::: Input for this task

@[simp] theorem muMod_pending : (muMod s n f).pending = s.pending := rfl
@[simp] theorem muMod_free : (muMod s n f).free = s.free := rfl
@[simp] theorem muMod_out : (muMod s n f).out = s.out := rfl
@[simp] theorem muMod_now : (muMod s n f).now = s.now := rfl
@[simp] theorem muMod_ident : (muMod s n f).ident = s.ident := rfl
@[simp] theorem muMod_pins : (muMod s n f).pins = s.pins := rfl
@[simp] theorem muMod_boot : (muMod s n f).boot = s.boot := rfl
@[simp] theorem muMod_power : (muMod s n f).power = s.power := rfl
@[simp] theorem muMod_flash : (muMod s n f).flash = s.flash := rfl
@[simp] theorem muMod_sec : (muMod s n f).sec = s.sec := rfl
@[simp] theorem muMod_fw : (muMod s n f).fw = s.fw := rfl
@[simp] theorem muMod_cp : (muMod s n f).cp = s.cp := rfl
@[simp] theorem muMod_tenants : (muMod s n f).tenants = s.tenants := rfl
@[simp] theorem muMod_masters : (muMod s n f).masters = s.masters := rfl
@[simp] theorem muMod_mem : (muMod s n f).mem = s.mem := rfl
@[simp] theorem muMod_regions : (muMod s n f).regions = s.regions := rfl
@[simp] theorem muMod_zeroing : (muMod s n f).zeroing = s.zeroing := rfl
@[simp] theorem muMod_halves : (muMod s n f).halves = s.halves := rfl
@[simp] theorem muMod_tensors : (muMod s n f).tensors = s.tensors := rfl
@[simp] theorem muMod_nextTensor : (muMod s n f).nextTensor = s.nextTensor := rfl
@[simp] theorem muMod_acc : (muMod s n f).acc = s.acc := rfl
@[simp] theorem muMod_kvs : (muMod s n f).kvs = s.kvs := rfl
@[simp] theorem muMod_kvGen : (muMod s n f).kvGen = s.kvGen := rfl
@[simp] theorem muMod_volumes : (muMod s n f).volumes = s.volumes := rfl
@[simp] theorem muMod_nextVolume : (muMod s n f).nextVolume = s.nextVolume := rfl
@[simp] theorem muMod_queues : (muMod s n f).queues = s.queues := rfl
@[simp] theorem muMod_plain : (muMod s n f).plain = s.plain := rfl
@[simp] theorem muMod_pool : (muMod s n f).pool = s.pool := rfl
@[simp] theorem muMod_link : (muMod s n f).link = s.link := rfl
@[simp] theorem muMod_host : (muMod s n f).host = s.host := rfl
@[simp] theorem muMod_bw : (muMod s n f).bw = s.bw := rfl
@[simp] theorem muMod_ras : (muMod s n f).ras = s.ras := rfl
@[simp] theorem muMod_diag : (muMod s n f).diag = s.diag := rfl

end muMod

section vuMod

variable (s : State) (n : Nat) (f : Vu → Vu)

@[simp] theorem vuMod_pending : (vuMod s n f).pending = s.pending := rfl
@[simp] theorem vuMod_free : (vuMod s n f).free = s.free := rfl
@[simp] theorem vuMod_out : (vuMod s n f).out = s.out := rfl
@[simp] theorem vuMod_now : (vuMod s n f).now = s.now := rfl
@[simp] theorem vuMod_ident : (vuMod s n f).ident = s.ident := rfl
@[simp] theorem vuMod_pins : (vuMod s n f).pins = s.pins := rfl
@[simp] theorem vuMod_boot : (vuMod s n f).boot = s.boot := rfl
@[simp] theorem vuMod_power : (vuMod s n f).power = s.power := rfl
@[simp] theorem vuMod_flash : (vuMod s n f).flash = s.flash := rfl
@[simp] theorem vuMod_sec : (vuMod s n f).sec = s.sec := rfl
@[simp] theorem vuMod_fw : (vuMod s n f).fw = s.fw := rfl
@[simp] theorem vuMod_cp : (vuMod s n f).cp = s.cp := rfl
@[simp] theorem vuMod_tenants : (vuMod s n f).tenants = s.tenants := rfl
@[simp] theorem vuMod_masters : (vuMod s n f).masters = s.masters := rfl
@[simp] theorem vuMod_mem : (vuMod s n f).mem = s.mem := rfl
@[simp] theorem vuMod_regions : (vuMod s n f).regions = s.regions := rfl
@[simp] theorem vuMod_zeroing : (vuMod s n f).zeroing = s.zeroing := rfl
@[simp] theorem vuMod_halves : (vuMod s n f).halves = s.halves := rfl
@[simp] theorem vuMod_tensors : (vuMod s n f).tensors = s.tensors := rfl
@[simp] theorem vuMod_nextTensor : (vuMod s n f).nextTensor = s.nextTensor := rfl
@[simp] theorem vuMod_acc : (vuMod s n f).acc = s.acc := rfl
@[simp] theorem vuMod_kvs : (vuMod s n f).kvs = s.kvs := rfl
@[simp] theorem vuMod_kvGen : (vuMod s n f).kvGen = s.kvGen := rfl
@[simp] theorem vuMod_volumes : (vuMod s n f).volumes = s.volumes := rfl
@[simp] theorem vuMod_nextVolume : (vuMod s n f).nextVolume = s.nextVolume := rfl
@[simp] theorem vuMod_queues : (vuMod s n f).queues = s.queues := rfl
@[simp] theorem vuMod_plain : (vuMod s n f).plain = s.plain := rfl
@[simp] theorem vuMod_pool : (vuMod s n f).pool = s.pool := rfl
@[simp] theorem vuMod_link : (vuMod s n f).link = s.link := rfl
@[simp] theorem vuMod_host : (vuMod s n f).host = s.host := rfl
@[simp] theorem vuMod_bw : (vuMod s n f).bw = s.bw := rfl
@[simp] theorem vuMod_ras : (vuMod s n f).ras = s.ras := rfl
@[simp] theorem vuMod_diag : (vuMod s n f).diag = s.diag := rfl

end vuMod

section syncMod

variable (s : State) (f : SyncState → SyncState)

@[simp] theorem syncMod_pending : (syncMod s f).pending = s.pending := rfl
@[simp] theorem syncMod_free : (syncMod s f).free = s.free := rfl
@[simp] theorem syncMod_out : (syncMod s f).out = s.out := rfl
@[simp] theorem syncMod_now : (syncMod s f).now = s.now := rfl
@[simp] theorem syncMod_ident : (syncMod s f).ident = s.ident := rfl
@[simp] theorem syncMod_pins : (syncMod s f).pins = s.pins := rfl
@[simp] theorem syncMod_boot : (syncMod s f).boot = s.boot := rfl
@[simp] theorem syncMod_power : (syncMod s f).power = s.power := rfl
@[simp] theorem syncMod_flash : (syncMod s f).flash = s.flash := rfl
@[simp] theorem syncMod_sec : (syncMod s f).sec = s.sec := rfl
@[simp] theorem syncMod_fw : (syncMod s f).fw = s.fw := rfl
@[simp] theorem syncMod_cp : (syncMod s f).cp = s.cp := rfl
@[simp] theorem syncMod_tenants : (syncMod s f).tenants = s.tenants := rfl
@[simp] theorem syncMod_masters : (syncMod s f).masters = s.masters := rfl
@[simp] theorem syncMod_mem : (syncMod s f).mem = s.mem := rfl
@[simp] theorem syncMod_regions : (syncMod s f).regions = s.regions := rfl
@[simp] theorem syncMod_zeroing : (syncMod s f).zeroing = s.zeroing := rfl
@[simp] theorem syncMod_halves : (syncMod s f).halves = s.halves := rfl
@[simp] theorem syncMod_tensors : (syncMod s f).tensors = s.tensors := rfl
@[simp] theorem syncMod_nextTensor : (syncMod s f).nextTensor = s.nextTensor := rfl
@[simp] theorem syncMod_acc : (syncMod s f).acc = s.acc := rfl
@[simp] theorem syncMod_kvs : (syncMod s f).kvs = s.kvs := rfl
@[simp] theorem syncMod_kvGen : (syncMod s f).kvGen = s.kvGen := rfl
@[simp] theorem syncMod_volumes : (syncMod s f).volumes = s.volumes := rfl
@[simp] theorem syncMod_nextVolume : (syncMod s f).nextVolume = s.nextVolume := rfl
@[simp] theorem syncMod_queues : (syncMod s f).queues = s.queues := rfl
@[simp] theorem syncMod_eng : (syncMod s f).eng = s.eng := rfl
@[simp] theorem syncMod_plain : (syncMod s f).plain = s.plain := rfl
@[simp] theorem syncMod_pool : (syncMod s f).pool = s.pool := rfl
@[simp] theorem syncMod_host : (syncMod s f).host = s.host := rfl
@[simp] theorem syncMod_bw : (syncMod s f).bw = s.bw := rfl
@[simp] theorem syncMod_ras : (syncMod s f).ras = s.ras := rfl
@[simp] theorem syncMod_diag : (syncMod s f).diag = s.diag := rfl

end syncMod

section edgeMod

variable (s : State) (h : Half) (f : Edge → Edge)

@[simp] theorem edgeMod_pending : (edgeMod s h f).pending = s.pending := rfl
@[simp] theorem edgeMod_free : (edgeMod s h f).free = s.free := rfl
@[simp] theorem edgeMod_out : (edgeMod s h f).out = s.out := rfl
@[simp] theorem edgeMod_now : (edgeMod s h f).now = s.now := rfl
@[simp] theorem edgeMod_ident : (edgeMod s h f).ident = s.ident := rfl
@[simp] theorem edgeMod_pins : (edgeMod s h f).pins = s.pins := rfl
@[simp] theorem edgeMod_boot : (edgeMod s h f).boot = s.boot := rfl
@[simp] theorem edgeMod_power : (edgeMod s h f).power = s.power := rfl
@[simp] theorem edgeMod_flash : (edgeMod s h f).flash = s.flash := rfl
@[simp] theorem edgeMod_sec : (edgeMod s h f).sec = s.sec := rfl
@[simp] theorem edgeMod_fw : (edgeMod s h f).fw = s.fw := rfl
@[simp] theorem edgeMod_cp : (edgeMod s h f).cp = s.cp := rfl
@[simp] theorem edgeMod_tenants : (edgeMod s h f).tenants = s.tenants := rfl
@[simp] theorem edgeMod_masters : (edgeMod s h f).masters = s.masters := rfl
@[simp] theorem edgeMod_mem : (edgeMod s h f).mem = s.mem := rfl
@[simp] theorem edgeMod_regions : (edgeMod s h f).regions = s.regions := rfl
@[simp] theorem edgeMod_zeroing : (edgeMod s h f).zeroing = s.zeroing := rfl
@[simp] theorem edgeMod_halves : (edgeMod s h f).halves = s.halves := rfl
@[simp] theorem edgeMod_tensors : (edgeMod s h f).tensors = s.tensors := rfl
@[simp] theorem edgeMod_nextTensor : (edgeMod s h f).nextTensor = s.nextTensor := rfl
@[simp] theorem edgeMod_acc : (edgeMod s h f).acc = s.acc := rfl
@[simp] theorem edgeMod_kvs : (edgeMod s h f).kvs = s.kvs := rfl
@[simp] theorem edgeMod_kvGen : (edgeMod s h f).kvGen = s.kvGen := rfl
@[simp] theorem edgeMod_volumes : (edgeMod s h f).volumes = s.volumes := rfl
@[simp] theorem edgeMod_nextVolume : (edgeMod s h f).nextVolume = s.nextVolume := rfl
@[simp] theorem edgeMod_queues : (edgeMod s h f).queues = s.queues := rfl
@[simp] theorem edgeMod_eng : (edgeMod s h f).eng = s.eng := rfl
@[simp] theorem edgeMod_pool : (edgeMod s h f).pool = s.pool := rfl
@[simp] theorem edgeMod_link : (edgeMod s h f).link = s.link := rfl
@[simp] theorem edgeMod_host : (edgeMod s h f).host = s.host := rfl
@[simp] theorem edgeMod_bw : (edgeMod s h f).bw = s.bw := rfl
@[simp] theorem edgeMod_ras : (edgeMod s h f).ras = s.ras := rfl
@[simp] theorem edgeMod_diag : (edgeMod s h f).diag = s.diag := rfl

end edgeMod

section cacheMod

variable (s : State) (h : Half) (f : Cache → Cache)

::::::

** Task details **
The lines to extract from the data above begin with the line containing "(vuMod s n f).acc = s.acc := rfl" and end with the line containing "(vuMod s n f).plain = s.plain := rfl". Extract them exactly, including both.

** Problem solution **
@[simp] theorem vuMod_acc : (vuMod s n f).acc = s.acc := rfl
@[simp] theorem vuMod_kvs : (vuMod s n f).kvs = s.kvs := rfl
@[simp] theorem vuMod_kvGen : (vuMod s n f).kvGen = s.kvGen := rfl
@[simp] theorem vuMod_volumes : (vuMod s n f).volumes = s.volumes := rfl
@[simp] theorem vuMod_nextVolume : (vuMod s n f).nextVolume = s.nextVolume := rfl
@[simp] theorem vuMod_queues : (vuMod s n f).queues = s.queues := rfl
@[simp] theorem vuMod_plain : (vuMod s n f).plain = s.plain := rfl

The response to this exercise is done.